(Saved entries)
__________________________________________________
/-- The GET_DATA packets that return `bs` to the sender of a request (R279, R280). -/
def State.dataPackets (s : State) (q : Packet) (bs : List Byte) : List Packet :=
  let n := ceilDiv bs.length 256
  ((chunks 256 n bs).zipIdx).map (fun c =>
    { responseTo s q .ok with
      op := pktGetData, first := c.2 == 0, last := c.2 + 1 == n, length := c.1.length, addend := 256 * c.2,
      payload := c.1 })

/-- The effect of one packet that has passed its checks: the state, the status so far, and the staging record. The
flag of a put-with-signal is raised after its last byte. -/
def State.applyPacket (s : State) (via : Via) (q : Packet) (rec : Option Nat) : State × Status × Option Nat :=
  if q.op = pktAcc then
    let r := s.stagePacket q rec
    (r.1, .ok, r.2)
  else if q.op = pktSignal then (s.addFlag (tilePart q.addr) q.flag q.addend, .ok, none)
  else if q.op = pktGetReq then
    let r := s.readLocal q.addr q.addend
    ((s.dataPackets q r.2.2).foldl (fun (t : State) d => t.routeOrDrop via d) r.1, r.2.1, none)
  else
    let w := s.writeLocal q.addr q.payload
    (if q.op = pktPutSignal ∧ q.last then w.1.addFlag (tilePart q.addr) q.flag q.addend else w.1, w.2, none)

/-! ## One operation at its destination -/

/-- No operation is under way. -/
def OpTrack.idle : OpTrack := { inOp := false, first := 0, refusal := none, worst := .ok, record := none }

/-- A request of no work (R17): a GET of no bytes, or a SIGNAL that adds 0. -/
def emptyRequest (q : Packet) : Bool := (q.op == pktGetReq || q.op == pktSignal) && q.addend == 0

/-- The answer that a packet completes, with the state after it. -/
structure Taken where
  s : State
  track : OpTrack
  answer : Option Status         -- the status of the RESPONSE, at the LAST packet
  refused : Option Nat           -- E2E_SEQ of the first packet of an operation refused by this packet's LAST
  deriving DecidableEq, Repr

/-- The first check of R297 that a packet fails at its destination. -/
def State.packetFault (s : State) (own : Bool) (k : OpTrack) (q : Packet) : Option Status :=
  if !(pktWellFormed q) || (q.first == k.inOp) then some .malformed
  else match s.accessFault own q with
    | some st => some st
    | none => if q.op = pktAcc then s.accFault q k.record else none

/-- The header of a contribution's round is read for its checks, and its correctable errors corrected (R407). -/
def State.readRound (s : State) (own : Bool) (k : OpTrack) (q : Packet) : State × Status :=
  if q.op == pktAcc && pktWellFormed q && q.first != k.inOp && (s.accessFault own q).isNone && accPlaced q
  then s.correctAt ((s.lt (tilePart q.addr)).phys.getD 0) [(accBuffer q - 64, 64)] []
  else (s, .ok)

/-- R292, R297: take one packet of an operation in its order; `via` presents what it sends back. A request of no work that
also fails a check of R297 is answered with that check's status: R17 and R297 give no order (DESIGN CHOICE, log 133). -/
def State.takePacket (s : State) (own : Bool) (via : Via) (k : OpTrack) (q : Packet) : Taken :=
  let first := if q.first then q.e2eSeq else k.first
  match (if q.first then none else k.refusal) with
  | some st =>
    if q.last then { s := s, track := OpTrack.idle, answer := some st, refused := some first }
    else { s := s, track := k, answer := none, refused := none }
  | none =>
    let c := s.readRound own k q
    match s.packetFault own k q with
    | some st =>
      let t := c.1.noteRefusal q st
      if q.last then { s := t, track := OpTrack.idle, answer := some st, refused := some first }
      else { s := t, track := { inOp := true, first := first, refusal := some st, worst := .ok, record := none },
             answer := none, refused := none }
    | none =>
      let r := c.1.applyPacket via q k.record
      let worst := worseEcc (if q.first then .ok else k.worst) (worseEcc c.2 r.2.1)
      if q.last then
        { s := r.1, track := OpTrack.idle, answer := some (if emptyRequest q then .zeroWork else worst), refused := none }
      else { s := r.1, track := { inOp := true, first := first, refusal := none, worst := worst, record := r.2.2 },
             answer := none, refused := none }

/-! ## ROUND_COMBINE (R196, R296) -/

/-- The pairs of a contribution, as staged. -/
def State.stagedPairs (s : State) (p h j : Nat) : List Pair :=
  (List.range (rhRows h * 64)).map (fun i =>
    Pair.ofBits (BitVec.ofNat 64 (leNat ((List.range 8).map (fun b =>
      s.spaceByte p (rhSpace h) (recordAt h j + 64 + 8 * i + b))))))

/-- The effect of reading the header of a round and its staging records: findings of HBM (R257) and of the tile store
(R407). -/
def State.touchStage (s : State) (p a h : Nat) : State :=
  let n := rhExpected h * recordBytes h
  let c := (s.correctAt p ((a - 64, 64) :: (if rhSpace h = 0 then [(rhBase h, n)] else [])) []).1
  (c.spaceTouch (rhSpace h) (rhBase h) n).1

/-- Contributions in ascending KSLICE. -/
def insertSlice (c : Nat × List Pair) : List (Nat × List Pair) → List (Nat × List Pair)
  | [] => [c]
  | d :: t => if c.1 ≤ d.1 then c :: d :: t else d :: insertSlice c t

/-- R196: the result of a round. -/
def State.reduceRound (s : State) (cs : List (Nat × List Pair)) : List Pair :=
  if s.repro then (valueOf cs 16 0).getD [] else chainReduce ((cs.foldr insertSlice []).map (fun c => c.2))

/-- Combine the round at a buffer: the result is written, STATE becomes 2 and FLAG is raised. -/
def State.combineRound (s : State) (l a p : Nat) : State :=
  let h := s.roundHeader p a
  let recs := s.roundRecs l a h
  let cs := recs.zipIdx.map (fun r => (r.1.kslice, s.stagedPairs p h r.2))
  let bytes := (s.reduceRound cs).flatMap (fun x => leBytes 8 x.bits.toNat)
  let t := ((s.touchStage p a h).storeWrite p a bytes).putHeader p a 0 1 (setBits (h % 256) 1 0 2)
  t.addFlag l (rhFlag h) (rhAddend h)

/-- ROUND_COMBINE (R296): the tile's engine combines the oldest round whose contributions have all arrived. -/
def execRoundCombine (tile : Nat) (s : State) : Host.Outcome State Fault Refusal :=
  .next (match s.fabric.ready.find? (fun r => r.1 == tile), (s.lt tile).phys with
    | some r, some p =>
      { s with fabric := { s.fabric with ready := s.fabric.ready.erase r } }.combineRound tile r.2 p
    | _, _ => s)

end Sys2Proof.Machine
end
__________________________________________________
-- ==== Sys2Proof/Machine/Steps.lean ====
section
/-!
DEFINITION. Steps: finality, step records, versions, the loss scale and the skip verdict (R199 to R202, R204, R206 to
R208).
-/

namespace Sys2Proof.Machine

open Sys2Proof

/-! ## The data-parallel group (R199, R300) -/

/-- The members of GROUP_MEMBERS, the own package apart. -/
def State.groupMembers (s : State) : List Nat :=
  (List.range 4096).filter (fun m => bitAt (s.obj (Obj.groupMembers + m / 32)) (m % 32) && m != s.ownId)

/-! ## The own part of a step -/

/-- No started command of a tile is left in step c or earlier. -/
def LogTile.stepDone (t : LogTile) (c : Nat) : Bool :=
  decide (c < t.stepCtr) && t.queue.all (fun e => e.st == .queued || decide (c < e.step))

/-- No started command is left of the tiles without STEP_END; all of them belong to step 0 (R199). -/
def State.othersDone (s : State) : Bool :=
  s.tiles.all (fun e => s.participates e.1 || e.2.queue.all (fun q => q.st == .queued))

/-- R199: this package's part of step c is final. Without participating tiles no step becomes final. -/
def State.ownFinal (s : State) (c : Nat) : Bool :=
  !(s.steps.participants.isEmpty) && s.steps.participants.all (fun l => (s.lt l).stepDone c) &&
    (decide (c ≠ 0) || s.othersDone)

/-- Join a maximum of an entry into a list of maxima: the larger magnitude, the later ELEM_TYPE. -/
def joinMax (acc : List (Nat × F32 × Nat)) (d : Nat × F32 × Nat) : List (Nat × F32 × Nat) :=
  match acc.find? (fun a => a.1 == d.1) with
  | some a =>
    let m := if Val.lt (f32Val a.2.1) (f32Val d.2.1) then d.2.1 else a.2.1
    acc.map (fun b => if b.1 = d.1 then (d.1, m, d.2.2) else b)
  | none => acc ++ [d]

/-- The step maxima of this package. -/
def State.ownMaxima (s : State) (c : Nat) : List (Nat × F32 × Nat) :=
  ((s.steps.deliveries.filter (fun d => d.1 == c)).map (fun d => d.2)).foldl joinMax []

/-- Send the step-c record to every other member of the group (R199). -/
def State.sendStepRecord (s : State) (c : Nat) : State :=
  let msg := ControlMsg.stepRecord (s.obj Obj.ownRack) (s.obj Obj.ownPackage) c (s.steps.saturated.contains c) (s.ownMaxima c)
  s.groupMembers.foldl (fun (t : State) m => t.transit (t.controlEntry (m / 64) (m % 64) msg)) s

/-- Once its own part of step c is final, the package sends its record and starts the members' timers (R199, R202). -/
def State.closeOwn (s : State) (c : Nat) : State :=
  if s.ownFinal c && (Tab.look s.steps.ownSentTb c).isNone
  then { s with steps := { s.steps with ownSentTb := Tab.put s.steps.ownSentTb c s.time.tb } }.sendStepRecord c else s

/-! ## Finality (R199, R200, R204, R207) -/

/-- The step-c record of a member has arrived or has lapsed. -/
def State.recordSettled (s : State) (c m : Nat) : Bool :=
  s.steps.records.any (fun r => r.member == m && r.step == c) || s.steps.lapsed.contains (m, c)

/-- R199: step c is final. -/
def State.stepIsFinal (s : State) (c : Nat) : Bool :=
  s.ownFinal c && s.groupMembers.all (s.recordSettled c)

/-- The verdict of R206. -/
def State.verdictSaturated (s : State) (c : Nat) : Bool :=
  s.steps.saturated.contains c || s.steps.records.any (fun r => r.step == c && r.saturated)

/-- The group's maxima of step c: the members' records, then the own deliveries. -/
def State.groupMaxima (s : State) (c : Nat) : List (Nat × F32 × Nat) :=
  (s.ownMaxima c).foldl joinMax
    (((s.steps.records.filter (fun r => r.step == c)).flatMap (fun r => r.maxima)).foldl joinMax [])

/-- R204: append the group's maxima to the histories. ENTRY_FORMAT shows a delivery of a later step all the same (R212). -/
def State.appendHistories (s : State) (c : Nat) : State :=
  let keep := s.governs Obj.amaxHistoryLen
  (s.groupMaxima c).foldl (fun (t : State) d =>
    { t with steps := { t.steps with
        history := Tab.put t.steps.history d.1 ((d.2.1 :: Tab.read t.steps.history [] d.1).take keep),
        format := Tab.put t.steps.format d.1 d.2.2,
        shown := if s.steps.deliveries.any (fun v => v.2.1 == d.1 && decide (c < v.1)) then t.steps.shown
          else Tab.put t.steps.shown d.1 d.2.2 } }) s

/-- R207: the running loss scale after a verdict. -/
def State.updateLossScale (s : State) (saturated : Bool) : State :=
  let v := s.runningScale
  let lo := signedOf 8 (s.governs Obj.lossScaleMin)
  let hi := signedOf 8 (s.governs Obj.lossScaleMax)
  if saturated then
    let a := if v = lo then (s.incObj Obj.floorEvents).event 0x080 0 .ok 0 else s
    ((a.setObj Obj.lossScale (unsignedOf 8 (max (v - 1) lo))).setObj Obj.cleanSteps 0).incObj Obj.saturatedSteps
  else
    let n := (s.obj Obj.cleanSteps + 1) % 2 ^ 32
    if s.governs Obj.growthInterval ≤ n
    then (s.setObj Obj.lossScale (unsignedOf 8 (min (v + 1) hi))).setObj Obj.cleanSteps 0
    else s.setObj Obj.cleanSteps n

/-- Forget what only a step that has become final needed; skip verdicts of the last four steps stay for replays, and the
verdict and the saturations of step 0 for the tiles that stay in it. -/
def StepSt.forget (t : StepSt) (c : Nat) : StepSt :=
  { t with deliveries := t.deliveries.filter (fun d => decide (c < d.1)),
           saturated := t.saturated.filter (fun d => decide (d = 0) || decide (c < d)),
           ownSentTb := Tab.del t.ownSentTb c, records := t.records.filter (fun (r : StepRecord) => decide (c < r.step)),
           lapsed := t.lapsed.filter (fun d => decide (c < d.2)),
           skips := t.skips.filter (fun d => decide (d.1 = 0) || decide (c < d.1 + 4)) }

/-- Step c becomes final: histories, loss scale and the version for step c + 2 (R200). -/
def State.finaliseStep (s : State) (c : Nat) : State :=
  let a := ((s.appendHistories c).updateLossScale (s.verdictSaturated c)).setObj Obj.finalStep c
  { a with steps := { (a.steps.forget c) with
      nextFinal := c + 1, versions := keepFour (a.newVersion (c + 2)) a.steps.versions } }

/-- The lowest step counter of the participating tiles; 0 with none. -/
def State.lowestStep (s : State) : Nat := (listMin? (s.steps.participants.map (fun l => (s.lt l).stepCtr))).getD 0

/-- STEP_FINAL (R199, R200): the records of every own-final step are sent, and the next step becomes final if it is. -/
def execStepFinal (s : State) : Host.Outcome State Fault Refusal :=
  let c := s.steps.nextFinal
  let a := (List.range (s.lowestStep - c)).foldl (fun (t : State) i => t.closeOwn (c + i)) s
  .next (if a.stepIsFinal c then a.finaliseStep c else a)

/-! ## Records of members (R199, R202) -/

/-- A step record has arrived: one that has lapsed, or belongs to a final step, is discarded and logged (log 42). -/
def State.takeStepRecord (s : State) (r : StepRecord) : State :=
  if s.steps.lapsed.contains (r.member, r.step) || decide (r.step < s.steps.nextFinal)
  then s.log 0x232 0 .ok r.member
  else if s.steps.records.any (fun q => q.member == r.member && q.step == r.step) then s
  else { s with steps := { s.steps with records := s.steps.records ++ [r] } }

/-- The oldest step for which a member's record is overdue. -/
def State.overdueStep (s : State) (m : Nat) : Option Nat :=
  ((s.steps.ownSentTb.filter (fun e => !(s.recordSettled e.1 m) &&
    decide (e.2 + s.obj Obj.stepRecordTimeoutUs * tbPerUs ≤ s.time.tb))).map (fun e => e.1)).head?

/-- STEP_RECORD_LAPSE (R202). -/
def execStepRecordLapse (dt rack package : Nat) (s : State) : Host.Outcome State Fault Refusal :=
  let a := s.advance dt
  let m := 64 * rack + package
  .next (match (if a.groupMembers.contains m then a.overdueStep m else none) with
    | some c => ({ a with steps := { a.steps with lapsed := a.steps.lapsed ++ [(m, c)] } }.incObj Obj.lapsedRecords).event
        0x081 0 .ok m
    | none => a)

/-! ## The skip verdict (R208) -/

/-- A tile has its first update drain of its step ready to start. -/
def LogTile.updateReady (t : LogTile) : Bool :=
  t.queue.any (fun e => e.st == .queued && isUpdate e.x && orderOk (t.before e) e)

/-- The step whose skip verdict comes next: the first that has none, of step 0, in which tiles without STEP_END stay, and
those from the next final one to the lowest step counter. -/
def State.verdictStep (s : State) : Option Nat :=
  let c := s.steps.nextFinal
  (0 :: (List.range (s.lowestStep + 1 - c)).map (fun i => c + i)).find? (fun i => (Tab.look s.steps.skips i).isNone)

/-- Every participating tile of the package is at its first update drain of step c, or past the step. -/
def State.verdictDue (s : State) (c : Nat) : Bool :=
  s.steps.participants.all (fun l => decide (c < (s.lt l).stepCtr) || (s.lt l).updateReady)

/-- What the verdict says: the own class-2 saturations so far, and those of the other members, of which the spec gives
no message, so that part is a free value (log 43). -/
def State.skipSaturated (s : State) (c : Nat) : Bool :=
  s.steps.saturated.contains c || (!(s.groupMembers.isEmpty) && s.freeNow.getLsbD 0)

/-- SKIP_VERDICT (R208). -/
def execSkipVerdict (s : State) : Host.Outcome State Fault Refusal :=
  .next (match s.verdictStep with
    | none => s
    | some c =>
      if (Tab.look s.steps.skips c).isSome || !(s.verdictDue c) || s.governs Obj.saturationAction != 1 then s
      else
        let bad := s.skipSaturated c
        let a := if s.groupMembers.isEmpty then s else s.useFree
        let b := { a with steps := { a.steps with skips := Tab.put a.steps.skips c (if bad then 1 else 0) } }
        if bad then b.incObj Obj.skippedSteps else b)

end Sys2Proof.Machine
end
__________________________________________________
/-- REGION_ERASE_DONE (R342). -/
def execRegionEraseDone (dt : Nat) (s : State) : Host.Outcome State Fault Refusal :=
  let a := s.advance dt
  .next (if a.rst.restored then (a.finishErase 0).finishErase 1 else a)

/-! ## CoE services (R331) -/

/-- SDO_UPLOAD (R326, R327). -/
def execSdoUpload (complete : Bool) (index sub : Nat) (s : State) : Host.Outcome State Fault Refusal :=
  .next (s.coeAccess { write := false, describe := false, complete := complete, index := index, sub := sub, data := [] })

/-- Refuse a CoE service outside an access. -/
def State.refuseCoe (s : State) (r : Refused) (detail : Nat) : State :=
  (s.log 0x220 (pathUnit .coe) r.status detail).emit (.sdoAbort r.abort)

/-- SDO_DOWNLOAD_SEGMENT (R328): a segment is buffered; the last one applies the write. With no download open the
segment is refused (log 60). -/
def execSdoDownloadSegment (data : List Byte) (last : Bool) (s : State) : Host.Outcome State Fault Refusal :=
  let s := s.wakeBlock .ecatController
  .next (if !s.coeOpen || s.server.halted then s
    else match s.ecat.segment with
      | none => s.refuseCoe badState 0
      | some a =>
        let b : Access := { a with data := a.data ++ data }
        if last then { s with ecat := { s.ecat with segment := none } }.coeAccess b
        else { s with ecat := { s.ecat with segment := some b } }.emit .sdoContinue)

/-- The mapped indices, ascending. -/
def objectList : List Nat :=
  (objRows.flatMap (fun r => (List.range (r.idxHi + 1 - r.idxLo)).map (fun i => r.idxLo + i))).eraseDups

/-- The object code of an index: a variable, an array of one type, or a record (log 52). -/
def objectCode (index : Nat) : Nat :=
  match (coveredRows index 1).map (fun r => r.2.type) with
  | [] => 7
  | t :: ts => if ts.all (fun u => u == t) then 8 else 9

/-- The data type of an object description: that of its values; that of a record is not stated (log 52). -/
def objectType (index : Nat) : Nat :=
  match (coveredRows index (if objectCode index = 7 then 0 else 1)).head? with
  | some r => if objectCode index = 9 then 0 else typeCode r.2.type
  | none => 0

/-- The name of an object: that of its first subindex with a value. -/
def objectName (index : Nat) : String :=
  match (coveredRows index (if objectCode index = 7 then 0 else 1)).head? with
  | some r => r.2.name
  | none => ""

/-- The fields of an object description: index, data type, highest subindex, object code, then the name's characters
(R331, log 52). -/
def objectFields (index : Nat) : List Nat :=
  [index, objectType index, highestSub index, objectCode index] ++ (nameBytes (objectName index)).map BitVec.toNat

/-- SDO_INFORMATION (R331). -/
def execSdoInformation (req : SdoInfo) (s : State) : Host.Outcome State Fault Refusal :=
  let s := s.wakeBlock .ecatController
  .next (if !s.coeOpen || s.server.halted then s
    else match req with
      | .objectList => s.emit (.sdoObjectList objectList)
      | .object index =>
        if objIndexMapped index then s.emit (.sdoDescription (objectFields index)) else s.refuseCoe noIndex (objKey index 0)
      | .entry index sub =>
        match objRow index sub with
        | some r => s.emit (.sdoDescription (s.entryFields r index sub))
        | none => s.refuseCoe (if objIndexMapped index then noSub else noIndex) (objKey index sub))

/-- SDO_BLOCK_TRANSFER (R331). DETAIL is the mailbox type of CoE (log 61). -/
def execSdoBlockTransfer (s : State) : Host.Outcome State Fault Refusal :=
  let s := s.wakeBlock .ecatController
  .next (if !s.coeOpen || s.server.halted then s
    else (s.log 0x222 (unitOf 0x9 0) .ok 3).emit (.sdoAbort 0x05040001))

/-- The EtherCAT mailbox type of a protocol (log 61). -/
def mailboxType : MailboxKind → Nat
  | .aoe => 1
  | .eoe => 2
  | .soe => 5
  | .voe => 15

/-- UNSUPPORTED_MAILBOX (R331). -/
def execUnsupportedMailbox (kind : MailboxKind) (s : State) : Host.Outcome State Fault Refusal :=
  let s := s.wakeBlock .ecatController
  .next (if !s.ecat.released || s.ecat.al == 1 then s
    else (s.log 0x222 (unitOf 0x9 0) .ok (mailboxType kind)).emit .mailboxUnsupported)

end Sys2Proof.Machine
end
__________________________________________________
WORK INSTRUCTION
What you return must be the lines above that run from the line with "has lapsed. -/" to the line with "(s.ownMaxima c).foldl joinMax", inclusive, each copied exactly.

WRITTEN RESPONSE
/-- The step-c record of a member has arrived or has lapsed. -/
def State.recordSettled (s : State) (c m : Nat) : Bool :=
  s.steps.records.any (fun r => r.member == m && r.step == c) || s.steps.lapsed.contains (m, c)

/-- R199: step c is final. -/
def State.stepIsFinal (s : State) (c : Nat) : Bool :=
  s.ownFinal c && s.groupMembers.all (s.recordSettled c)

/-- The verdict of R206. -/
def State.verdictSaturated (s : State) (c : Nat) : Bool :=
  s.steps.saturated.contains c || s.steps.records.any (fun r => r.step == c && r.saturated)

/-- The group's maxima of step c: the members' records, then the own deliveries. -/
def State.groupMaxima (s : State) (c : Nat) : List (Nat × F32 × Nat) :=
  (s.ownMaxima c).foldl joinMax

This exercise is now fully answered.